Study of the biological relevance in the form of gene-to-annotation is a promising high-throughput strategy that helps the researchers to identify biological processes most pertinent to their study (Huang et al. 2009; Sharma et al. 2012a, b). To study the pertinent or enriched biological process of genes in each cluster, we used the Database for Annotation, Visualization and Integrated Discovery (DAVID) v6.7 ( http://david.abcc.ncifcrf.gov/home.jsp ) (Huang et al. 2009) as our biological tool. The tool provides a comprehensive set of functional annotation tools for investigators to understand biological meaning behind large list of genes (Dennis et al. 2003). A set of user’s input genes is highly associated with certain terms, which is statistically measured by the Fisher Exact in DAVID system. Fisher Exact p − value = 0 represents perfect enrichment; usually p-value is equal or smaller than 5 × 10− 2 to be considered strongly enriched in the annotation categories (Huang et al. 2008, 2009). Fold change enrichment (FE) measure the magnitude of enrichment for a specific annotation category. Let x ij and y ij denote the log2 expression levels of gene i in sample j in the control and disease, respectively, then the fold-change for gene i is defined as FE i  = x i  − y i (Tibshirani and Witten 2007). Thus, FE score ranks the enriched terms in a more comprehensive manner, FE 1.5 and above are suggested to be considered as interesting (Huang et al. 2008). FuncAssociate ( http://llama.med.harvard.edu/funcassociate ), a Web-based application which discovers properties enriched in lists of genes or proteins that emerge from large-scale experimentation (Berriz et al. 2009) is also used for biological significance measurement. Further, gene-card ( http://www.genecards.org/ ) (Safran et al. 2010) is used to study the biological functions of individual gene.

3.3 Datasets used

The DNA microarray datasets for Homo sapiens, collected from NCBI’s Gene Expression Omnibus. are utilized in our study to show the effectiveness of the proposed model. The database Web link is http://www.ncbi.nlm.nih.gov/geo/ . The description of the datasets is given as follows:

Leukemia dataset: B-cell chronic lymphocytic leukemia (B-CLL) is the most common adult leukaemia and is characterized by accumulation of monoclonal B cells in the blood, marrow, and secondary lymphoid tissues. The clinical outcome of patients with CLL is highly variable, some of the patients usually have no clinical symptoms for many years and do not require treatment, the other half the disease is relatively aggressive and require therapy soon after diagnosis or else patient dies due to causes related to CLL. It is a heterogeneous disease with a pronounced variation in the clinical course. Although, several methods have facilitated the identification of a number of prognostically and diagnostically important genetic markers for CLL, the genetic mechanism that result in the development and progression of CLL are mainly unknown (Fält et al. 2005; Codony et al. 2009; Chuang et al. 2012). The dataset consists of lymphocytes from patients with indolent B-CLL are compared to those with progressive B-CLL, and consists of intensities of genes in 11 B-CLL patients with stable and 10 patients with clinically progressive disease.

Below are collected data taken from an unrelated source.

/-- HLTH_ registers (R535). -/
def State.readHlth (s : State) (o : Nat) : Nat :=
  let h := s.hlth
  match o with
  | 0x400 => flag (Nat.blt h.days 90) 31 + h.limiter * 2 ^ 16 + h.days
  | 0x404 => signedField 16 h.drift1 * 2 ^ 16 + signedField 16 h.drift0
  | 0x408 => h.stack % 16 * 2 ^ 28 + h.ce24
  | 0x40C => h.lane % 32 * 2 ^ 27 + h.eye % 256
  | 0x410 => h.matings * 2 ^ 16 + h.cycles
  | 0x414 => h.hours
  | _ => 0

/-- A word of the global page (R459). -/
def State.readGlobal (s : State) (o : Nat) : Nat :=
  if 0x040 ≤ o ∧ o < 0x080 then (if o % 8 = 0 then (s.reg o).toNat else s.readPort ((o - 0x044) / 8))
  else if 0x100 ≤ o ∧ o < 0x200 then s.readFw o
  else if 0x200 ≤ o ∧ o < 0x300 then s.readSec o
  else if 0x300 ≤ o ∧ o < 0x400 then s.readPwr o
  else if 0x400 ≤ o ∧ o < 0x500 then s.readHlth o
  else match o with
    | 0x000 => 0x4081B000
    | 0x004 => s.devid % 2 ^ 16
    | 0x008 => flag s.glbIgnored 31 + s.phase
    | 0x00C => coreMask s.contexts * 2 ^ 16 + coreMask s.openSessions
    | 0x010 => featDevice.toNat
    | 0x014 => 0x00020001
    | 0x018 => (s.reg 0x018).toNat
    | 0x01C => s.readReeve
    | 0x020 => s.bellPeriod
    | 0x024 => lo32 s.bellEpoch
    | 0x028 => hi32 s.bellEpoch
    | 0x02C => lo32 s.bellNow
    | 0x030 => hi32 s.bellNow
    | 0x080 => (s.reg 0x080).toNat
    | 0x084 => s.readPtp
    | _ => 0

/-- Has BOOT ended, so that the sideband shows the serial number (R527, R533)? BOOT_FAILED of the HBM training comes after it
(log entry 85). -/
def State.bootEnded (s : State) : Bool := 2 ≤ s.phase && (s.phase != 7 || s.pwr.bootFail == 4)

/-- What a private read of the selected sideband register returns (R533). -/
def State.readSideband (s : State) : Reg :=
  BitVec.ofNat 32 (match s.pwr.index with
    | 0x00 => 0x4081B000
    | 0x01 => s.phase + s.pwr.bootFail * 2 ^ 8 + s.pwr.offReason * 2 ^ 12 + flag s.pwr.alert 16 +
        flag (!s.pwr.trips.isEmpty) 17 + flag s.hot 18
    | 0x02 => s.readPwr 0x308
    | 0x03 => s.readPwr 0x304
    | 0x04 => s.readPwr 0x30C
    | 0x05 => s.readHlth 0x400
    | 0x06 => if s.bootEnded then lo32 Config.serial.toNat else 0
    | 0x07 => if s.bootEnded then hi32 Config.serial.toNat else 0
    | 0x08 => s.devid % 2 ^ 16 + s.slotId * 2 ^ 16
    | 0x10 => s.pwr.tray
    | 0x12 => s.pwr.ibiMask
    | _ => 0)

/-! The context page (R461). -/

def SesState.code : SesState → Nat
  | .none => 0
  | .opened => 1
  | .detached => 2
  | .releasing => 3

/-- LED_STATUS (R368). -/
def Ctx.readLed (x : Ctx) : Nat :=
  flag x.stuck 31 + flag x.ledIgnored 30 +
    (match x.steps with | h :: _ => h.attempt % 4 * 2 ^ 28 + h.state.code * 2 ^ 24 | [] => 0) +
    min 4 x.steps.length * 2 ^ 20 + x.aborts

/-- NUM_APPLY (R286). -/
def Ctx.readApply (x : Ctx) : Nat := flag x.pendingSet.isSome 31 + x.applyResult * 2 ^ 29 + (x.reg 0x078).toNat

/-- NUM_ERUNGk: the rung state of the newest opened step (R291). -/
def Ctx.readErung (x : Ctx) (k : Nat) : Nat :=
  (List.range 16).foldl (fun m j => m + rungOf x.rungs (16 * k + j) * 2 ^ (2 * j)) 0

def Ctx.satHold (x : Ctx) : Nat := x.holdNaks * 2 ^ 16 + x.holdPeak * 2 ^ 8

Lung Cancer dataset: This dataset contains samples from patients with different types of interstitial lung disease (ILD) which represent a broad category of restrictive lung disorders, exhibit cellular infiltration and distortion of the interstitium and alveolar gas units. To better understand the disease, the molecular pathways involved in the ILDs needs a detail analysis, as this disease is associated with biological processes, viz. aberrant wound repair, scarring, apoptosis, or fibrosis at tissue or cell levels and with dysregulation of a complex set of cytokines, growth factors, and signalling molecules at molecular level (Cho et al. 2011; Cottin 2013). It consists of intensities of genes in 12 normal and 23 ILD.

3.4 Related dimensionality reduction algorithms compared

We compared the proposed GUFS algorithm with two other popular dimensionality reduction schemes developed in this study.

Principal component analysis (PCA) has been widely applied dimensionality reduction technique and has been widely applied on datasets in all scientific domains (Boutsidis et al. 2008).

Relief is a popular feature selection scheme which searches for nearest neighbours of instances of different classes and weights features according to how well they differentiate instances of different classes (Yu and Liu 2004).

These two methods were used as dimensionality reduction to get single views and the result obtained from these were compared with our multiview approach. We also compared our approach with existing single view supervised learning models for B-cell chronic lymphocytic leukemia (B-CLL), viz. Weighted Voting classification (WtVoting) and Linear Discriminant Analysis (LDA) (Fält et al. 2005), and for interstitial lung disease (ILD), we considered the method being used from (Cho et al. 2011).

4 Results and comparisons

We have used different evaluation methodologies, all focusing on the aspect of detecting multiple views. The results presented are as follows:

  1. 1.

    Baseline cluster quality considering all features.

  2. 2.

    Cluster quality of the best view for each data set obtained using GUFS

  3. 3.

    Effectiveness of the multiview representation obtained using GUFS considering top k views.

  4. 4.

    Biological process dominance in the views.

  5. 5.

    Effectiveness of GUFS as a gene selection technique as compared to related dimensionality reduction schemes.

  6. 6.

    Effectiveness of GUFS as a biologically relavent gene selection technique as compared to related gene selection schemes.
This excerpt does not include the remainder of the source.